Fig. 6: Device characterization.
figure 6

a TFT cross-sectional view, b Id-Vgs transfer curves of TFTs, c VT distribution and, d Mobility distribution in a sample of 43 test TFTs.

The flexible polyimide substrate for the TFT process is hold on glass during manufacturing and released afterwards. The circuits realized in this way can be bent without significantly modifying their electrical characteristics54.

The transfer characteristics of 43 TFTs, each having aspect ratio of 10/5 (µm/µm), are shown in Fig. 6b. Figure 6c shows threshold voltage (VT) distribution of these TFTs. The median VT is −0.36 V while the threshold standard deviation is 0.21 V. Figure 6d shows the mobility distribution of the TFTs, with has a median of 14.47 cm2/Vs and a standard deviation of 1.30 cm2/Vs.

Electrical characterization setup

To characterize the preamplifier (Fig. 4a), the device under test has been hooked up via a suitable mechanical connector (Yokowo DS CCNL-050-47-FRC) to off-the-shelf voltage buffers (TI OPA445AP), followed by an instrumentation amplifier (TI INA111AP) for differential to single ended conversion. The output of the instrumentation amplifier is connected to the HP35670A Dynamic Signal Analyser to measure the frequency response and the output noise. A 10-mVp–p sine wave with 5V DC bias, and a 5V DC reference were applied to the positive input (Vin+) and negative input (Vin−) of the preamplifier (Fig. 3a), respectively. The supply voltage is 10 V. The gain of the preamplifier measured over six samples varied in the range of 23.1–27.5 dB, with a bandwidth between 3.1 and 4.3 kHz, as shown in Supplementary Fig. 3.

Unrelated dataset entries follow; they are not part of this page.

-- ==== Sys2Proof/Word.lean ====
section
/-! DEFINITION. The word types of the block (`spec/00_scope.md` R8, `spec/40_crc.md` R90): nibbles, bytes and
16-bit fields, all unsigned, and the opaque text of labels. -/

namespace Sys2Proof

/-- A nibble, 0 to 15 (R8). -/
abbrev Nibble := BitVec 4

/-- A byte, 0 to 255 (R8). -/
abbrev Byte := BitVec 8

/-- A 16-bit field of a frame (R31, R55). -/
abbrev Half := BitVec 16

/-- Opaque text, carried through and never interpreted (R150): field labels, model names, and the information an
`IoFault` passes through (R207). -/
abbrev Label := String

end Sys2Proof
end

For the full analogue chain characterization (Fig. 4b), a 10-mVp-p sine wave with varying frequency was applied to the input of the system and the output PWM was observed. The output data are acquired using a Digilent® Analog Discovery 2 board. The ratio of the fundamental of the filtered output PWM to the applied input provides each point of the frequency response recorded for the full analogue chain (from input to output PWM).

The in vivo measurements are performed connecting our system to the test subject using wet electrodes (Kendall’s H124SG) placed on the chest with a spacing of ~5 cm. A third body electrode acts as the ground electrode. The output data are acquired using a Digilent® Analog Discovery 2 board for a period of 10 s. The output spectrum is filtered using MATLAB® with a Butterworth filter in the band 1–200 Hz. The ECG signal is reconstructed by dividing the output signal by the previously recorded full chain gain, to obtain the input referred ECG signal. In vivo measurements from six samples are shown in Supplementary Fig. 4.